According to Posztl, the financial crisis of 2007 made law firms very cautious. “The volume of dismissals was significant, and though law firms started to hire new associates in 2010, their total headcount is still lower than before the crisis,” he adds. As for restructuring activity, DLA Piper moved in the direction of restructuring and regulatory matters. The growing demand for the latter service was triggered by new regulatory measures in the banking and energy sector due to the unifying ambitions of the EU. There is a growing demand for reprivatization cases, i.e. the government is reviewing some of the former contracts (e.g.: different PPP-schemes and renationalizing Malév).

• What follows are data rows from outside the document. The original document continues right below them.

-- ==== Sys2Proof/Laws/State.lean ====
section
/-!
SUPPORT. One lemma for each field and each update of the state, so that no later proof unfolds an update.
-/

namespace Sys2Proof.Machine

variable (s : State)

/-! ### setPc -/

@[simp] theorem State.setPc_x (a : Word) : (s.setPc a).x = s.x := rfl
@[simp] theorem State.setPc_br (a : Word) : (s.setPc a).br = s.br := rfl
@[simp] theorem State.setPc_pc (a : Word) : (s.setPc a).pc = a := rfl
@[simp] theorem State.setPc_p (a : Word) : (s.setPc a).p = s.p := rfl
@[simp] theorem State.setPc_sr (a : Word) : (s.setPc a).sr = s.sr := rfl
@[simp] theorem State.setPc_lc (a : Word) : (s.setPc a).lc = s.lc := rfl
@[simp] theorem State.setPc_asid (a : Word) : (s.setPc a).asid = s.asid := rfl
@[simp] theorem State.setPc_seg (a : Word) : (s.setPc a).seg = s.seg := rfl
@[simp] theorem State.setPc_tlb (a : Word) : (s.setPc a).tlb = s.tlb := rfl
@[simp] theorem State.setPc_tlbEnabled (a : Word) : (s.setPc a).tlbEnabled = s.tlbEnabled := rfl
@[simp] theorem State.setPc_tlbRegs (a : Word) : (s.setPc a).tlbRegs = s.tlbRegs := rfl
@[simp] theorem State.setPc_tick (a : Word) : (s.setPc a).tick = s.tick := rfl
@[simp] theorem State.setPc_mem (a : Word) : (s.setPc a).mem = s.mem := rfl
@[simp] theorem State.setPc_lag (a : Word) : (s.setPc a).lag = s.lag := rfl
@[simp] theorem State.setPc_pins (a : Word) : (s.setPc a).pins = s.pins := rfl
@[simp] theorem State.setPc_schedule (a : Word) : (s.setPc a).schedule = s.schedule := rfl
@[simp] theorem State.setPc_now (a : Word) : (s.setPc a).now = s.now := rfl
@[simp] theorem State.setPc_cfg (a : Word) : (s.setPc a).cfg = s.cfg := rfl

/-! ### advance -/

@[simp] theorem State.advance_x (n : Nat) : (s.advance n).x = s.x := rfl
@[simp] theorem State.advance_br (n : Nat) : (s.advance n).br = s.br := rfl
@[simp] theorem State.advance_pc (n : Nat) : (s.advance n).pc = s.pc + BitVec.ofNat 64 n := rfl
@[simp] theorem State.advance_p (n : Nat) : (s.advance n).p = s.p := rfl
@[simp] theorem State.advance_sr (n : Nat) : (s.advance n).sr = s.sr := rfl
@[simp] theorem State.advance_lc (n : Nat) : (s.advance n).lc = s.lc := rfl
@[simp] theorem State.advance_asid (n : Nat) : (s.advance n).asid = s.asid := rfl
@[simp] theorem State.advance_seg (n : Nat) : (s.advance n).seg = s.seg := rfl
@[simp] theorem State.advance_tlb (n : Nat) : (s.advance n).tlb = s.tlb := rfl
@[simp] theorem State.advance_tlbEnabled (n : Nat) : (s.advance n).tlbEnabled = s.tlbEnabled := rfl
@[simp] theorem State.advance_tlbRegs (n : Nat) : (s.advance n).tlbRegs = s.tlbRegs := rfl
@[simp] theorem State.advance_tick (n : Nat) : (s.advance n).tick = s.tick := rfl
@[simp] theorem State.advance_mem (n : Nat) : (s.advance n).mem = s.mem := rfl
@[simp] theorem State.advance_lag (n : Nat) : (s.advance n).lag = s.lag := rfl
@[simp] theorem State.advance_pins (n : Nat) : (s.advance n).pins = s.pins := rfl
@[simp] theorem State.advance_schedule (n : Nat) : (s.advance n).schedule = s.schedule := rfl
@[simp] theorem State.advance_now (n : Nat) : (s.advance n).now = s.now := rfl
@[simp] theorem State.advance_cfg (n : Nat) : (s.advance n).cfg = s.cfg := rfl

/-! ### jump -/

@[simp] theorem State.jump_x (a : Word) : (s.jump a).x = s.x := rfl
@[simp] theorem State.jump_br (a : Word) : (s.jump a).br = s.br := rfl
@[simp] theorem State.jump_pc (a : Word) : (s.jump a).pc = a := rfl
@[simp] theorem State.jump_p (a : Word) : (s.jump a).p = s.p := rfl
@[simp] theorem State.jump_sr (a : Word) : (s.jump a).sr = s.sr := rfl
@[simp] theorem State.jump_lc (a : Word) : (s.jump a).lc = s.lc := rfl
@[simp] theorem State.jump_asid (a : Word) : (s.jump a).asid = s.asid := rfl
@[simp] theorem State.jump_seg (a : Word) : (s.jump a).seg = s.seg := rfl
@[simp] theorem State.jump_tlb (a : Word) : (s.jump a).tlb = s.tlb := rfl
@[simp] theorem State.jump_tlbEnabled (a : Word) : (s.jump a).tlbEnabled = s.tlbEnabled := rfl
@[simp] theorem State.jump_tlbRegs (a : Word) : (s.jump a).tlbRegs = s.tlbRegs := rfl
@[simp] theorem State.jump_tick (a : Word) : (s.jump a).tick = s.tick := rfl
@[simp] theorem State.jump_mem (a : Word) : (s.jump a).mem = s.mem := rfl
@[simp] theorem State.jump_lag (a : Word) : (s.jump a).lag = { s.lag with drained := [] } := rfl
@[simp] theorem State.jump_pins (a : Word) : (s.jump a).pins = s.pins := rfl
@[simp] theorem State.jump_schedule (a : Word) : (s.jump a).schedule = s.schedule := rfl
@[simp] theorem State.jump_now (a : Word) : (s.jump a).now = s.now := rfl
@[simp] theorem State.jump_cfg (a : Word) : (s.jump a).cfg = s.cfg := rfl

At the same time, Posztl also sees a growing interest from the investors of BRIC countries (Brazil, Russia, India, China) for classic acquisition deals. “This is a big change, as previously US or Western European buyers were dominant, but BRIC countries were not hit hard by the financial crisis, so they want to invest,” he said. A good example for that practice is the Chinese acquisition of the Hungarian plastic maker Borsodchem.

The number of such deals is growing, but according to Posztl, law firms have to be cautious. “The threat of the global economic double dip hangs over us, we do not know how long it will last,” he adds.

This article appeared in the BBJ's Law & Tax special report on May 6, 2011.